-- ==== Sys2Proof/Machine/Dispatch.lean ====
section
/-! DEFINITION. One arm for each row of spec/opcode_table.json, in the table's order. -/

namespace Sys2Proof.Machine

/-- The meaning of each operation. -/
def exec (i : Instr) (s : State) : Host.Outcome State Fault Refusal :=
  match i with
  | .reset => Sys2Proof.Machine.execReset s
  | .tick now => Sys2Proof.Machine.execTick now s
  | .rxByte b => Sys2Proof.Machine.execRxByte b s
  | .setZone k vmode fan swing target => Sys2Proof.Machine.execSetZone k vmode fan swing target s
  | .seedZone k vmode fan swing target => Sys2Proof.Machine.execSeedZone k vmode fan swing target s
  | .getZone k => Sys2Proof.Machine.execGetZone k s
  | .checksum bytes => Sys2Proof.Machine.execChecksum bytes s
  | .verifyChecksum bytes => Sys2Proof.Machine.execVerifyChecksum bytes s
  | .encodeRequest zone reqId write power mode swing fan target => Sys2Proof.Machine.execEncodeRequest zone reqId write power mode swing fan target s
  | .decodeResponse bytes => Sys2Proof.Machine.execDecodeResponse bytes s
  | .encMode vmode prev => Sys2Proof.Machine.execEncMode vmode prev s
  | .decMode power mode => Sys2Proof.Machine.execDecMode power mode s
  | .encFan fan => Sys2Proof.Machine.execEncFan fan s
  | .decFan fanBits => Sys2Proof.Machine.execDecFan fanBits s
  | .encSwing swing => Sys2Proof.Machine.execEncSwing swing s
  | .decSwing swingBit => Sys2Proof.Machine.execDecSwing swingBit s
  | .packStatus write power => Sys2Proof.Machine.execPackStatus write power s
  | .packMsf mode swing fan => Sys2Proof.Machine.execPackMsf mode swing fan s
  | .encTarget target => Sys2Proof.Machine.execEncTarget target s
  | .decTarget tempByte => Sys2Proof.Machine.execDecTarget tempByte s
  | .decCurtemp b => Sys2Proof.Machine.execDecCurtemp b s
  | .correlate respZone respId lastZone lastId => Sys2Proof.Machine.execCorrelate respZone respId lastZone lastId s
  | .requestChange k vmode fan swing target => Sys2Proof.Machine.execRequestChange k vmode fan swing target s
  | .drive now bytes => Sys2Proof.Machine.execDrive now bytes s
  | .frameReq reqId zone write power fan swing mode temp => Sys2Proof.Machine.execFrameReq reqId zone write power fan swing mode temp s
  | .frameResp bytes => Sys2Proof.Machine.execFrameResp bytes s

end Sys2Proof.Machine
end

+ + + +

**DESCRIPTION OF THE TASK**.
Set down the lines of the listing word for word, from its first line through the line containing "def exec (i". Both of those lines belong in the answer, and no others do.

**ANSWER TO THIS TASK**.
-- ==== Sys2Proof/Machine/Dispatch.lean ====
section
/-! DEFINITION. One arm for each row of spec/opcode_table.json, in the table's order. -/

namespace Sys2Proof.Machine

/-- The meaning of each operation. -/
def exec (i : Instr) (s : State) : Host.Outcome State Fault Refusal :=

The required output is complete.